## Content

### Limiting sums

A full study of infinite series is beyond the scope of the secondary school curriculum. But one infinite series, which was studied in antiquity, is of particular importance here.

Suppose we take a unit length and divide it into two equal pieces. Now repeat the process on the second of the two pieces, and continue in this way as long as you like.

Dividing a unit length into smaller and smaller pieces.

This generates the sequence

$\dfrac{1}{2}, \dfrac{1}{4}, \dfrac{1}{8}, \dfrac{1}{16}, \dots.$

Intuitively, the sum of all these pieces should be 1.

After $$n$$ steps, the distance from 1 is $$\dfrac{1}{2^n}$$. This can be written as

$\dfrac{1}{2} + \dfrac{1}{4} + \dfrac{1}{8} + \dots + \dfrac{1}{2^n} = 1 - \dfrac{1}{2^n}.$

The value of the sum approaches 1 as $$n$$ becomes larger and larger.
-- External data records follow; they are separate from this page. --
/-- An event handed to the Binding Engine and not yet taken. -/
inductive EngEvent where
  /-- a verify result (R81) -/
  | verified (u : UnitIx) (op : BoltOp) (cell : Cell)
  /-- a fault report (R83) -/
  | faulted (u : UnitIx) (op : BoltOp) (cell : Cell)
  /-- actuations removed or detached; the bank, where it has left RUNNING (R74, R84) -/
  | removed (units : List UnitIx) (left : Option BankIx)
  /-- a cabin throw displaced at the queue head (R76) -/
  | displaced (u : UnitIx)
  /-- an observation: the previous and the new cell (R26) -/
  | observed (u : UnitIx) (prev new : Cell)
  /-- a reconcile request with the cells of the first pass, in ascending unit order (R49) -/
  | reconcile (bank : BankIx) (cells : List (UnitIx × Cell))
  /-- the Journal Engine reports the ring stalled or released (R119) -/
  | stall (on : Bool)
  /-- the controller reports the end of the enumeration after RESET_BANK (R161) -/
  | resetDone (bank : BankIx) (state : BankState) (code : Option FaultCode) (count : Nat)
  deriving DecidableEq, Repr

/-- An event that the engine holds back for want of room in the Journal Queue (R24). -/
inductive HeldEvent where
  /-- the verify result or fault report of a locker -/
  | report (u : UnitIx)
  /-- the AJAR_IDLE event of a locker's timer entry, named by its due time -/
  | idle (u : UnitIx) (due : Nat)
  /-- the acceptance of the pending action -/
  | accept
  /-- the running action's step on a locker -/
  | step (u : UnitIx)
  deriving DecidableEq, Repr

/-- The Binding Engine apart from the Unit Table and the Band Index (R10, R28, R148, R175). -/
structure Engine where
  /-- in order of arrival -/
  inbox : List EngEvent
  /-- the events held back, in the order they arrived (R24) -/
  held : List HeldEvent
  /-- the events that may be held back and wait, held back or not, in the order they arrived (R24) -/
  arrived : List HeldEvent
  /-- the ring is stalled, as last reported -/
  ringStalled : Bool
  overlay : List Band
  cleaning : Vector Bool 8
  pendingSlot : Option Action
  runningSlot : Option Running
  /-- a tap has been decided ahead of the pending action, the running slot empty (R27, R150) -/
  tapAhead : Bool
  /-- events held over a warm restart are being taken in the order of R181 -/
  resuming : Bool
  /-- the evacuation follow-up list, ascending -/
  follow : List (UnitIx × Follow)
  deriving DecidableEq, Repr

/-- The state of the LX24. -/
structure State where
  /-- supply within its operating range (R180) -/
  supply : Bool
  startUp : StartUp
  /-- the warm restart in progress (R181) -/
  restart : Option RestartStep
  clock : Clock
  inputs : Inputs
  line : Line
  notices : NoticeQueue
  tables : Tables
  summary : Option LoadSummary
  /-- the load under way -/
  load : Option LoadCause
  /-- the slots whose STORE_DONE OK has come since that load began, which it passes over (R138) -/
  loadLate : List Nat
  /-- the Unit Table -/
  units : Vector UnitRec 512
  /-- the Band Index, in ascending band order -/
  bands : List BandEntry
  /-- the Unit Timer List -/
  timers : List TimerEntry
  engine : Engine
  drive : Drive
  banks : Vector Bank 8
  /-- the observed fields of each unit (R106) -/
  observed : Vector Cell 512
  /-- the enumerated identity of each position (R106) -/
  identities : Vector (Option Identity) 512
  /-- the tap memory of each unit (R105) -/
  tapMemory : Vector TapMemory 512
  taps : TapQueue
  journal : Journal
  store : Store
  port : Port
  mgmt : Mgmt
  /-- the nodes fitted on each bank's chain, position 0 first -/
  chains : Vector (List Node) 8
  /-- MODEL's own: the next free value (Config.freeByte, Config.freeChoice) -/
  freeNext : Nat
  /-- MODEL's own: the commands waiting, first in, first out -/
  pending : List Instr
  deriving DecidableEq, Repr

/-- The reasons the machine stops with a fault. There is none: no rule of the spec stops the part, and every
command has an outcome in every state. -/
inductive Fault where
  deriving DecidableEq, Repr

/-- The reasons a command has no meaning. -/
inductive Refusal where
  /-- Raised by exec for a command of the table that has no meaning in this model. Safe: nothing is claimed. -/
  | notModelled (mnemonic : String)
  deriving DecidableEq, Repr

/-! ### Cold-start values -/

/-- The option values with every field at its default (R2). -/
def Options.default : Options := ⟨2000, 1500, 2, .level, 0x000F#16⟩
/-- A class with no record (R3). -/
def ClassRec.default : ClassRec := ⟨0, 0, 0#16, false, 1, 1, 30, false⟩
/-- A zone with no record and no cabins (R4). -/
def ZoneRec.default : ZoneRec := ⟨0, 0, 60, 120, false⟩
/-- A bank with no record (R5). -/
def BankRec.default : BankRec := ⟨0, 4, 500, 100, false⟩
/-- A position at or above the node count (R6). -/
def MapEntry.unused : MapEntry := ⟨.unused, 0⟩

/-- The working set of an empty store: what stands in the tables field before the first load ends. -/
def Tables.default : Tables where
  options := .default
  classes := Vector.replicate 16 .default
  zones := Vector.replicate 16 .default
  banks := Vector.replicate 8 .default
  unitMap := Vector.replicate 512 .unused
  permits := []
  blocks := []
  masters := []

/-- A unit record at cold start, its steady lamp given (R19). -/
def UnitRec.cold (steady : Lamp) : UnitRec where
  state := .free
  holder := none
  boundAt := 0
  restored := false
  purpose := none
  journalRef := none
  stateRef := none
  latchSeen := false
  overstay := false
  suspended := false
  deferred := none
  lamp := ⟨steady, none, false, false⟩
  allowance := none
  expiry := none
  warningAt := none
  graceEnd := none

/-- Observed fields at cold start (R106). -/
def Cell.zero : Cell := ⟨false, false, false, false, false, false⟩

/-- A controller at cold start (R106). -/
def Bank.cold : Bank where
  state := .absent
  faultCode := none
  faultedMark := false
  failures := 0
  passCount := 0
  activity := .idle
  cycleDue := 0
  cycleBegun := 0
  owed := none
  fresh := true
  resetAt := 0
  retryAt := 0
  granted := []
  place := none
  release := 0

/-- The Journal Engine before replay: the journal as replay of an empty ring leaves it (R113, R126). -/
def Journal.cold : Journal where
  head := none
  next := 1
  headGen := 0
  tail := none
  blanks := 16
  opening := none
  reclaim := .idle
  stalled := false
  queue := []
  write := none
  turn := none

/-- The management command at cold start (R146). -/
def Mgmt.cold : Mgmt where
  state := .ready
  eraseList := []
  skipped := []
  eraseSet := []
  target := none
  deadline := 0
  toggle := false
  lastResult := none

/-- The Site Line Port at cold start (R164, R169). -/
def Line.cold : Line where
  cond := .quietWait
  buffer := []
  reply := []
  replyNumber := 0
  pollCopy := none
  station := 0
  rateHigh := false

/-- The Binding Engine at cold start (R10, R28, R148, R175). -/
def Engine.cold : Engine where
  inbox := []
  held := []
  arrived := []
  ringStalled := false
  overlay := []
  cleaning := Vector.replicate 8 false
  pendingSlot := none
  runningSlot := none
  tapAhead := false
  resuming := false
  follow := []

/-- The machine right after reset: RESET held low with supply good, every queue, list, slot and table at its
cold-start value (R180), an erased store and no nodes fitted. DESIGN CHOICE, logs 4, 5, 6 and 32. -/
def State.reset : State where
  supply := true
  startUp := .held
  restart := none
  clock := ⟨0, 0, 0⟩
  inputs := ⟨false, false, false, []⟩
  line := .cold
  notices := ⟨[], false⟩
  tables := .default
  summary := none
  load := none
  loadLate := []
  units := Vector.replicate 512 (UnitRec.cold .off)
  bands := []
  timers := []
  engine := .cold
  drive := ⟨[], [], [], []⟩
  banks := Vector.replicate 8 .cold
  observed := Vector.replicate 512 .zero
  identities := Vector.replicate 512 none
  tapMemory := Vector.replicate 512 ⟨none, none, none⟩
  taps := ⟨[], Vector.replicate 8 0⟩
  journal := .cold
  store := []
  port := ⟨none, none, none, false⟩
  mgmt := .cold
  chains := Vector.replicate 8 []
  freeNext := 0
  pending := []

end Sys2Proof.Machine
end

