/-! ### Holders (R20, R21) -/

/-- The holder is cleared: the unit leaves its band's held list, and the cabin times kept are removed (R20,
R21, R58). -/
def clearHolder (s : State) (u : UnitIx) : State :=
  let r := s.unit u
  let t := match r.holder with
    | some b => { s with bands := unbindUnit s.bands b u }
    | none => s
  t.setUnit u { r with holder := none, allowance := none, expiry := none, warningAt := none, graceEnd := none }

/-- The holder is set at a bind decision, with bound_at now and restored, latch_seen and overstay cleared; the
unit joins the band's held list (R32, R43). -/
def setHolder (s : State) (u : UnitIx) (b : Band) (c : ClassIx) : State :=
  let t := { s with bands := bindUnit s.bands b u c s.clock.sec }
  t.modUnit u fun r =>
    { r with holder := some b, boundAt := s.clock.sec, restored := false, latchSeen := false, overstay := false }

/-- RELEASED: the reason, the unit, the former holder, and the holding's bound_at (R172). -/
def postReleased (s : State) (u : UnitIx) (why : Reason) (b : Option Band) (boundAt : Nat) : State :=
  post s .released why.code (some u) b boundAt

/-- A locker's holding ends in FREE: the effects of RELEASE in R36. -/
def releaseLocker (s : State) (u : UnitIx) (why : Reason) : State :=
  let r := s.unit u
  let t := enter (clearHolder s u) u .free
  let t := t.modUnit u fun r => { r with purpose := none, journalRef := none }
  postReleased (handJournal t (.release u)) u why r.holder r.boundAt

/-- A locker leaves FAULT or OUT_OF_SERVICE: STATE RETURN is handed over where state_ref is present or a STATE
record waits without its void mark, and state_ref becomes absent (R39). -/
def handReturn (s : State) (u : UnitIx) : State :=
  if s.returnHands u then
    handJournal (s.modUnit u fun r => { r with stateRef := none }) (.state u .returned)
  else s

/-! ### Closing a cabin, with the replacement of R178 -/

/-- A rule hands a cabin a THROW: CLOSING with a NORMAL THROW; or, while LEVEL-mode evacuation holds, EVAC_OPEN
with a URGENT WITHDRAW where the last observed BOLT is 1 (R178). -/
def closeCabin (s : State) (u : UnitIx) : State :=
  if s.levelEvac then
    if (s.cell u).bolt then handOver (enter s u .evacOpen) u .withdraw .urgent else enter s u .evacOpen
  else handOver (enter s u .closing) u .throw .normal

/-- As closeCabin, for an action's step on a suspended cabin: no movement is handed over (R153). -/
def closeSilently (s : State) (u : UnitIx) : State :=
  if s.levelEvac then enter s u .evacOpen else enter s u .closing

/-- The holder release of a cabin in IN_USE or EXPIRED (R45): with a movement in hand, or its last cell not shut
and unlatched, it goes to VACATING; otherwise it closes. A silent release hands over no movement (R153). -/
def releaseCabin (s : State) (u : UnitIx) (why : Reason) (silent : Bool) : State :=
  let r := s.unit u
  let c := s.cell u
  let t := (clearHolder s u).noTimer u
  let t := t.modUnit u fun r => { r with latchSeen := false, overstay := false }
  let t := postReleased t u why r.holder r.boundAt
  if !s.inHand u && c.door && !c.latch then
    if silent then closeSilently t u else closeCabin t u
  else enter t u .vacating

/-! ### The cabin allowance and times (R55–R58) -/

/-- The occupancy of a zone, counted now (R55). -/
def State.occupancy (s : State) (z : ZoneIx) : Nat :=
  (s.cabins.filter fun u => s.zone u = z ∧
    ((s.unit u).state = .admitting ∨ (s.unit u).state = .inUse ∨ (s.unit u).state = .expired)).length

/-- The allowance in minutes (R57). -/
def allowanceOf (base floor cabins threshold occupied : Nat) : Nat :=
  if occupied ≤ threshold then base
  else base - ((base - floor) * (occupied - threshold)) / (cabins - threshold)

/-- The warning time of an expiry: E − W, where W is at least 1 and E − W is later than now (R58, R68). -/
def warningTime (expiry lead now : Nat) : Option Nat :=
  if 1 ≤ lead ∧ now + lead < expiry then some (expiry - lead) else none

/-- The cabin's times set from an expiry: the warning time, the grace end, and the timer entry (R58, R68). -/
def setTimes (s : State) (u : UnitIx) (expiry : Nat) : State :=
  let z := s.tables.zones.get (s.zone u)
  let w := warningTime expiry z.warningLead s.clock.sec
  let t := s.modUnit u fun r =>
    { r with expiry := some expiry, warningAt := w, graceEnd := some (clampSec (expiry + z.grace)) }
  match w with
  | some d => t.withTimer u .warning d
  | none => t.withTimer u .expiry expiry

/-- Admission at the verified WITHDRAW of an ADMITTING cabin: IN_USE, with the allowance and times (R44, R56,
R58). -/
def admitCabin (s : State) (u : UnitIx) : State :=
  let r := s.unit u
  let c := s.cls (s.bandClass (r.holder.getD 0))
  let z := s.tables.zones.get (s.zone u)
  let a := allowanceOf c.base c.floor z.cabins z.threshold (s.occupancy (s.zone u))
  let e := min (clampSec (s.clock.sec + 60 * a)) (clampSec (r.boundAt + Config.cabinCap))
  setTimes ((enter s u .inUse).modUnit u fun r => { r with allowance := some a }) u e

/-! ### Verified movements (R35, R36, R44, R46) -/

/-- A verified movement of a locker (R35, R36). -/
def verifiedLocker (s : State) (u : UnitIx) (op : BoltOp) (door : Bool) : State :=
  let r := s.unit u
  match op, r.state with
  | .throw, .locking =>
    if door then enter s u .held
    else
      let t := setPurpose (enter s u .unlocking) u (some (.release .doorOpen))
      beep (transient (handOver t u .withdraw .normal) u .red 2000) u
  | .withdraw, .unlocking =>
    match r.purpose with
    | some (.release why) => releaseLocker s u why
    | some .keep =>
      let idle := (s.cls (s.bandClass (r.holder.getD 0))).ajarIdle
      (setPurpose (enter s u .ajar) u none).withTimer u .ajarIdle (clampSec (s.clock.sec + idle))
    | some .service => setPurpose (enter s u .serviceOpen) u none
    | none => s
  | _, _ => s

/-- A verified movement of a cabin (R44, R46). -/
def verifiedCabin (s : State) (u : UnitIx) (op : BoltOp) (door : Bool) : State :=
  match op, (s.unit u).state with
  | .withdraw, .admitting => admitCabin s u
  | .throw, .closing => if door then enter s u .free else handOver (enter s u .vacating) u .withdraw .normal
  | .throw, .free => if door then enter s u .free else handOver (enter s u .vacating) u .withdraw .normal
  | _, _ => s

/-- A verified movement (R81). -/
def verifiedUnit (s : State) (u : UnitIx) (op : BoltOp) (door : Bool) : State :=
  match s.kind u with
  | .locker => verifiedLocker s u op door
  | .cabin => verifiedCabin s u op door
  | _ => s

/-! ### Forced lockers (R37) -/

/-- A HELD locker seen with its door open becomes FORCED, and DOOR_FORCED is posted (R37). -/
def forceOpen (s : State) (u : UnitIx) : State :=
  post (enter s u .forced) .doorForced 0 (some u) (s.unit u).holder 0

/-! ### Reconcile (R49) -/

/-- A fresh movement of reconcile: a cabin THROW is subject to R178, and a WITHDRAW re-derived for an EVAC_OPEN
cabin while evacuation is active is URGENT (R178). -/
def rederive (s : State) (u : UnitIx) (op : BoltOp) (bolt : Bool) : State :=
  if op = .throw ∧ s.kind u = .cabin ∧ s.levelEvac then
    if bolt then handOver (enter s u .evacOpen) u .withdraw .urgent else enter s u .evacOpen
  else if op = .withdraw ∧ (s.unit u).state = .evacOpen ∧ s.inputs.active then handOver s u .withdraw .urgent
  else handOver s u op .normal

/-- The comparison of a unit in a standing state against a cell (R49). -/
def compareUnit (s : State) (u : UnitIx) (c : Cell) : State :=
  match s.kind u, (s.unit u).state with
  | .locker, .free => if c.bolt then rederive s u .withdraw c.bolt else s
  | .locker, .held =>
    if !c.door then forceOpen s u
    else if c.bolt then s
    else rederive (enter s u .locking) u .throw c.bolt
  | .locker, .ajar => if c.bolt then rederive s u .withdraw c.bolt else s
  | .locker, .serviceOpen => if c.bolt then rederive s u .withdraw c.bolt else s
  | .cabin, .free => if c.bolt ∧ !s.levelEvac then s else rederive s u .throw c.bolt
  | .cabin, .inUse => if c.bolt then rederive s u .withdraw c.bolt else s
  | .cabin, .expired => if c.bolt then rederive s u .withdraw c.bolt else s
  | .cabin, .vacating => if c.bolt then rederive s u .withdraw c.bolt else s
  | .cabin, .serviceOpen => if c.bolt then rederive s u .withdraw c.bolt else s
  | .cabin, .evacOpen => if c.bolt then rederive s u .withdraw c.bolt else s
  | _, _ => s

/-- A unit reconciled against a cell (R49): passed by with a movement in hand; re-derived toward its expected
bolt when transitional or suspended, the movement taken as just verified where the bolt already matches; else
compared by its state. The suspended mark is cleared. A FREE cabin under LEVEL-mode evacuation is compared
(R178). DESIGN CHOICE, log 65: a suspended unit with a movement in hand is passed by with its mark kept. -/
def reconcileUnit (s : State) (u : UnitIx) (c : Cell) : State :=
  if s.inHand u then s else
  let r := s.unit u
  let t := s.modUnit u fun r => { r with suspended := false }
  if !r.state.transitional && !r.suspended then compareUnit t u c
  else
    match expectedOp (s.kind u) r.state with
    | none => compareUnit t u c
    | some op =>
      if s.kind u = .cabin ∧ r.state = .free ∧ s.levelEvac then compareUnit t u c
      else if c.bolt = (op = .throw) then verifiedUnit t u op c.door
      else rederive t u op c.bolt

/-- Reconciling the unit would hand over a RELEASE record (R36): an UNLOCKING locker with purpose RELEASE whose
bolt already shows withdrawn. -/
def State.reconcileHands (s : State) (u : UnitIx) (c : Cell) : Bool :=
  !s.inHand u && s.kind u = .locker && (s.unit u).state = .unlocking && !c.bolt &&
    (match (s.unit u).purpose with | some (.release _) => true | _ => false)

/-- A unit is returned to service (R49, R159): FREE without a holder, HELD for a locker with one, VACATING for a
cabin with one, which loses it with reason FAULT; then compared with its last observed cell if its bank is
RUNNING. -/
def returnUnit (s : State) (u : UnitIx) : State :=
  let r := s.unit u
  let t := handReturn (s.modUnit u fun r => { r with suspended := false }) u
  let t :=
    if r.holder.isNone then enter t u .free
    else if s.kind u = .locker then enter t u .held
    else postReleased (enter (clearHolder t u) u .vacating) u .fault r.holder r.boundAt
  if (s.bank (bankOf u)).state = .running ∧ !s.inHand u then compareUnit t u (s.cell u) else t

/-! ### Watches of the running action (R153) -/

/-- How a movement left (R153, R177). -/
inductive Leave where
  | verify | fault | removal | displaced
  deriving DecidableEq, Repr

/-- Where a watched unit stands once its movement has left (R153). -/
def Stage.left (how : Leave) : Stage → Stage
  | .watchHanded =>
    match how with
    | .verify => .outcome .ok
    | .fault => .outcome .fault
    | .removal => .outcome .suspended
    | .displaced => .again
  | .watchFinish => .again
  | st => st

/-- The unit is watched by the running action for a movement it handed. -/
def Running.watches (r : Running) (u : UnitIx) : Bool := r.items.any fun i => i.unit = u ∧ i.stage = .watchHanded

/-- The running slot's progress replaced. -/
def State.setRunning (s : State) (r : Option Running) : State := { s with engine := { s.engine with runningSlot := r } }

/-- A movement of a unit has left: the running action's watch on it ends (R153). A holder the watched movement
cleared is counted (R156). -/
def movementLeft (s : State) (u : UnitIx) (how : Leave) (cleared : Bool) : State :=
  match s.engine.runningSlot with
  | none => s
  | some r =>
    s.setRunning (some { r with
      items := r.items.map fun i => if i.unit = u then { i with stage := i.stage.left how } else i,
      count := if cleared && r.watches u then r.count + 1 else r.count })

/-! ### Evacuation of one cabin (R175–R179) -/

/-- The follow-up list replaced. -/
def State.setFollow (s : State) (l : List (UnitIx × Follow)) : State := { s with engine := { s.engine with follow := l } }

/-- An entry joins the follow-up list in ascending unit order, one for each cabin (R175). -/
def insertFollow (l : List (UnitIx × Follow)) (u : UnitIx) (f : Follow) : List (UnitIx × Follow) :=
  match l with
  | [] => [(u, f)]
  | x :: rest =>
    if x.1.1 < u.1 then x :: insertFollow rest u f
    else if x.1 = u then (u, f) :: rest
    else (u, f) :: x :: rest

/-- The entry of a cabin that has left the Drive Scheduler is removed and acted on (R177). -/
def followUp (s : State) (u : UnitIx) (how : Leave) : State :=
  match s.engine.follow.find? fun e => e.1 = u with
  | none => s
  | some (_, f) =>
    let t := s.setFollow (s.engine.follow.filter fun e => e.1 ≠ u)
    match f, how with
    | .toOpen, .verify =>
      match (t.unit u).state with
      | .free => handOver (enter t u .evacOpen) u .withdraw .urgent
      | .vacating =>
        match (t.unit u).deferred with
        | some (op, _) => t.modUnit u fun r => { r with deferred := some (op, .urgent) }
        | none => promote t u
      | _ => t
    | .toOpen, .removal => enter t u .evacOpen
    | .toClose, .verify =>
      if (t.unit u).state = .evacOpen then handOver (enter t u .closing) u .throw .normal else t
    | .toClose, .removal => enter t u .closing
    | _, _ => t

/-- A waiting movement, or a deferred op, of a cabin that evacuation reverses (R176, R179): a THROW of a FREE or
CLOSING cabin at a start, a WITHDRAW of an EVAC_OPEN cabin at an end. -/
def State.reversible (s : State) (op : BoltOp) (u : UnitIx) : Bool :=
  let r := s.unit u
  (match op with
    | .throw => r.state = .free || r.state = .closing
    | .withdraw => r.state = .evacOpen) &&
  ((s.isWaiting u && s.opInHand u = some op) || (match r.deferred with | some d => d.1 = op | none => false))

/-- It is taken away at the engine's request: the remove request of R73 (answer REMOVED), or the deferred op
cleared (R25), and its follow-up entry with it (R177). The unit is not marked suspended. DEDUCED, log 38. -/
def takeAway (op : BoltOp) (s : State) (u : UnitIx) : State :=
  if s.reversible op u then
    let t := s.modUnit u fun r => { r with deferred := none }
    let t := t.setFollow (t.engine.follow.filter fun e => e.1 ≠ u)
    let t := if t.isWaiting u then removeWaiting t u else t
    movementLeft t u .displaced false
  else s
We can write this as

$\dfrac{1}{2} + \dfrac{1}{4} + \dfrac{1}{8} + \dots + \dfrac{1}{2^n} \to 1 \quad \text{as} \quad n \to \infty.$

We also write this as

$\dfrac{1}{2} + \dfrac{1}{4} + \dfrac{1}{8} + \dots = 1.$

This is an example of an infinite geometric series.

A series is simply the sum of the terms in a sequence. A geometric sequence is one in which each term is a constant multiple of the previous one, and the sum of such a sequence is called a geometric series. In the example considered above, each term is $$\dfrac{1}{2}$$ times the previous term.

A typical geometric sequence has the form

$a, ar, ar^2, ar^3, \dots, ar^{n-1}$

where $$r \neq 0$$. Here $$a$$ is the first term, $$r$$ is the constant multiplier (often called the common ratio) and $$n$$ is the number of terms.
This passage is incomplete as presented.